Immer mehr Menschen in Deutschland kämpfen mit psychischen Erkrankungen und warten dringend auf Therapieplätze. In Bad Oldesloe ist die Praxis von Psychotherapeutin Dorethee Dechmann vollständig ausgelastet. Sie hat ihre Warteliste auf acht Personen beschränkt und muss immer wieder Menschen mit Depressionen und anderen psychischen Erkrankungen abweisen. Der Grund dafür ist nicht allein die hohe Nachfrage, sondern auch die veraltete Bedarfsplanung der Kassenärztlichen Vereinigung Schleswig-Holstein (KVSH), die auf den 1990er Jahren basiert. Diese Planung macht es nahezu unmöglich, neue Therapieplätze zu schaffen, obwohl die Zahl der psychisch erkrankten Personen in der Region stetig wächst. Laut aktueller Zahlen waren im Jahr 2022 rund 25.400 Menschen im Kreis Stormarn wegen Depressionen in ärztlicher Behandlung, was 11,4 Prozent der Bevölkerung entspricht, während viele weiterhin auf einen Therapieplatz warten müssen. ln-online.de berichtet, dass Dechmann vor zwölf Jahren eine Niederlassung von der KVSH erhielt und somit viel Erfahrung im Kostenerstattungsverfahren hat.

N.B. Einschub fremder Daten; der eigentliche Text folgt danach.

-- ==== Sys2Proof/Tests/Slice0.lean ====
section
/-! SUPPORT. The model's own tests. Expected results are the spec's vectors (95_test_vectors, named V-… in the comments) or
worked out by hand from the rule named; and for each obligation that has hypotheses, a state that meets them. -/

namespace Sys2Proof.Tests

open Sys2Proof.Machine

/-! ### Helpers -/

/-- What a next state shows; nothing for a fault or a refusal. -/
def after {α : Type} (o : Outcome) (f : State → α) : Option α :=
  match o with
  | .next t => some (f t)
  | .fault _ => none
  | .refused _ => none

def refusalOf (o : Outcome) : Option Refusal :=
  match o with
  | .refused r => some r
  | _ => none

def faultOf (o : Outcome) : Option Fault :=
  match o with
  | .fault f => some f
  | _ => none

/-- The machine after reset with a ring of `c` bytes. -/
def withRing (c : Nat) : State := State.resetWith { Config.params with fifoCapacity := c }

/-- The machine after reset with buffers of `m` bytes and a ring of `c`. -/
def sized (m c : Nat) : State := State.resetWith { Config.params with maxFrame := m, fifoCapacity := c }

/-- The parser after `bytes`. -/
def parserIn (s : State) (st : ParserState) (len : Word) (bytes : List Byte) : State :=
  s.withParser ⟨st, BitVec.ofNat 32 bytes.length, len, Memory.writeBlock [] 0 bytes⟩

/-- The queue holding `bytes` from ring position `rd`. -/
def queued (s : State) (rd : Nat) (bytes : List Byte) : State :=
  s.withQueue ⟨Memory.writeRing [] s.params.fifoCapacity rd bytes, BitVec.ofNat 32 rd,
    BitVec.ofNat 32 bytes.length⟩

/-- The consumer at a step, with a body in `scratch`. -/
def consumerAt (s : State) (phase : Phase) (need : Word) (point : IterPoint) (body : List Byte) : State :=
  s.withConsumer ⟨phase, need, Memory.writeBlock [] 0 body, point⟩

/-- At step 4 with a body of `Lc` bytes. -/
def dispatching (body : List Byte) : State :=
  consumerAt (withRing 64) .wantPrefix (BitVec.ofNat 32 body.length) .dispatch body

def parserOf (s : State) : ParserState × Word × Word := (s.parser.st, s.parser.cur, s.parser.len)

/-- Frame A of 95_test_vectors (brightness 0x80). -/
def frameA : List Byte := [0x58, 0x00, 0x00, 0x00, 0x03, 0x01, 0x80, 0x61]

/-- Frame B of 95_test_vectors (clear to red). -/
def frameB : List Byte := [0x58, 0x00, 0x00, 0x00, 0x05, 0x02, 0xFF, 0x00, 0x00, 0x3A]

/-! ### Well-formedness: an ill-formed term for each check -/

theorem test_wellFormed_hdrNoise : (Instr.hdrNoise 0x58).wellFormed = false := by decide
theorem test_wellFormed_unknownCmd : (Instr.unknownCmd 0xFE).wellFormed = false := by decide
theorem test_wellFormed_put : (Instr.put [1, 2, 3, 4, 5, 6, 7]).wellFormed = false := by decide
theorem test_wellFormed_putOverflow : (Instr.putOverflow []).wellFormed = false := by decide
theorem test_wellFormed_frame : (Instr.frame 0x01 []).wellFormed = false := by decide
theorem test_wellFormed_accepts : (Instr.frame 0x01 [0x80]).wellFormed = true ∧
    (Instr.hdrNoise 0xA5).wellFormed = true ∧ (Instr.put frameA).wellFormed = true := by decide

/-! ### Decoding words written out from the spec -/

/-- R90: op = 000, 001, 011, 110. -/
theorem test_decode_port_plain :
    decode .afterReset .port [0x00] = .ok (.nop, []) ∧ decode .afterReset .port [0x01, 0x58] = .ok (.rx 0x58, []) ∧
    decode .afterReset .port [0x03] = .ok (.reset, []) ∧
    decode .afterReset .port [0x06] = .ok (.reserved110, []) := by decide

/-- R90: op = 010, `want` = 5, with 5 bytes queued and with 4 (R162, R163). -/
theorem test_decode_get :
    decode { DecodeContext.afterReset with cnt := 5 } .port [0x02, 0x00, 0x00, 0x00, 0x05] = .ok (.get 5, []) ∧
    decode { DecodeContext.afterReset with cnt := 4 } .port [0x02, 0x00, 0x00, 0x00, 0x05] =
      .ok (.getShort 5, []) := by decide

/-- R90: op = 100, 101, 111. -/
theorem test_decode_port_crc :
    decode .afterReset .port [0x04, 0x5E, 0x01] = .ok (.crcStep 0x5E 0x01, []) ∧
    decode .afterReset .port [0x05, 0x80] = .ok (.crcTabgen 0x80, []) ∧
    decode .afterReset .port [0x07] = .ok (.hreset, []) := by decide

/-- R85: the header rows. -/
theorem test_decode_header :
    decode .afterReset .rxByte [0x58] = .ok (.hdrSof, []) ∧
    decode .afterReset .rxByte [0x59] = .ok (.hdrNoise 0x59, []) := by decide

/-- R85: a byte 0x58 is a length byte in the length states. -/
theorem test_decode_length :
    decode { DecodeContext.afterReset with st := .length0 } .rxByte [0x58] = .ok (.len0 0x58, []) ∧
    decode { DecodeContext.afterReset with st := .length1 } .rxByte [0x58] = .ok (.len1 0x58, []) ∧
    decode { DecodeContext.afterReset with st := .length2 } .rxByte [0x58] = .ok (.len2 0x58, []) := by decide

/-- R85, R82: the length is accepted from 3 on. -/
theorem test_decode_length3 :
    decode { DecodeContext.afterReset with st := .length3 } .rxByte [0x03] = .ok (.len3Ok 0x03, []) ∧
    decode { DecodeContext.afterReset with st := .length3 } .rxByte [0x02] = .ok (.len3Bad 0x02, []) := by decide

/-- R85: with `len` = 5, indices 6 and 7 are not the last payload byte, index 8 is. -/
theorem test_decode_data :
    decode { DecodeContext.afterReset with st := .command } .rxByte [0x01] = .ok (.cmd 0x01, []) ∧
    decode { DecodeContext.afterReset with st := .data, cur := 7, len := 5 } .rxByte [0xFF] =
      .ok (.dataMore 0xFF, []) ∧
    decode { DecodeContext.afterReset with st := .data, cur := 8, len := 5 } .rxByte [0x00] =
      .ok (.dataLast 0x00, []) := by decide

Eine zentrale Herausforderung ist die Bedarfsplanung, die durch den Gemeinsamen Bundesausschuss (G-BA) geregelt wird. Diese Planung stammt aus dem Jahr 1999 und legt fest, dass neue Kassensitze für Therapeuten nur bei frei werdenden Sitzen vergeben werden. Dies hat zur Folge, dass in ländlichen Bereichen, wo der Bedarf möglicherweise höher ist, nicht genügend Therapieplätze zur Verfügung stehen. Trotz der Erkenntnisse, dass es keine wissenschaftlichen Belege dafür gibt, dass Menschen in ländlichen Regionen seltener psychisch erkranken, bleibt die Verteilung der Kassensitze ein ungelöstes Problem. Die zeitliche Prognose für die Wartezeiten wird unterschiedlich beurteilt. Der G-BA gibt an, dass die maximale Wartezeit nur 15 Tage beträgt, während die Bundespsychotherapeutenkammer diese Einschätzung als methodisch schwach kritisiert. wdr.de informiert darüber, dass der G-BA nicht die Anzahl der Kassensitze als Hauptproblem sieht, sondern deren Verteilung.
Bedarf und Reformbedarf
Mit nur 83 niedergelassenen Psychotherapeuten auf etwa 52,5 Stellen in Stormarn ist die Region laut KVSH als überversorgt eingestuft, was neue Niederlassungen ausschließt. Dorethee Dechmann fordert eine umfassende Reform der Bedarfsplanung, um den gestiegenen Bedarf an Therapieplätzen zu decken. Sie weist auch auf die Möglichkeit digitaler Gesundheitsanwendungen hin, die jedoch nicht die persönliche Therapie ersetzen können. „Die Motivation für die Nutzung von Apps fehlt oft“, so Dechmann, die zusätzlich empfiehlt, dass Betroffene sich in ihrem Umfeld verständigen und nicht isoliert bleiben sollen.
Die Backlog-Situation wird durch Petitionen unterstützt, die das derzeitige System kritisieren und auf Reformen drängen. Insbesondere die regierende Ampelkoalition hatte im Koalitionsvertrag angekündigt, die Wartezeiten signifikant zu reduzieren. Bislang sind jedoch keine nennenswerten Fortschritte zu verzeichnen, wie im Bundestag erwähnt wird. Die Realität bleibt, dass sowohl neue Therapeuten als auch psychisch Erkrankte unter den restriktiven Bedingungen leiden, die durch eine nicht angepasste Bedarfsplanung entstehen.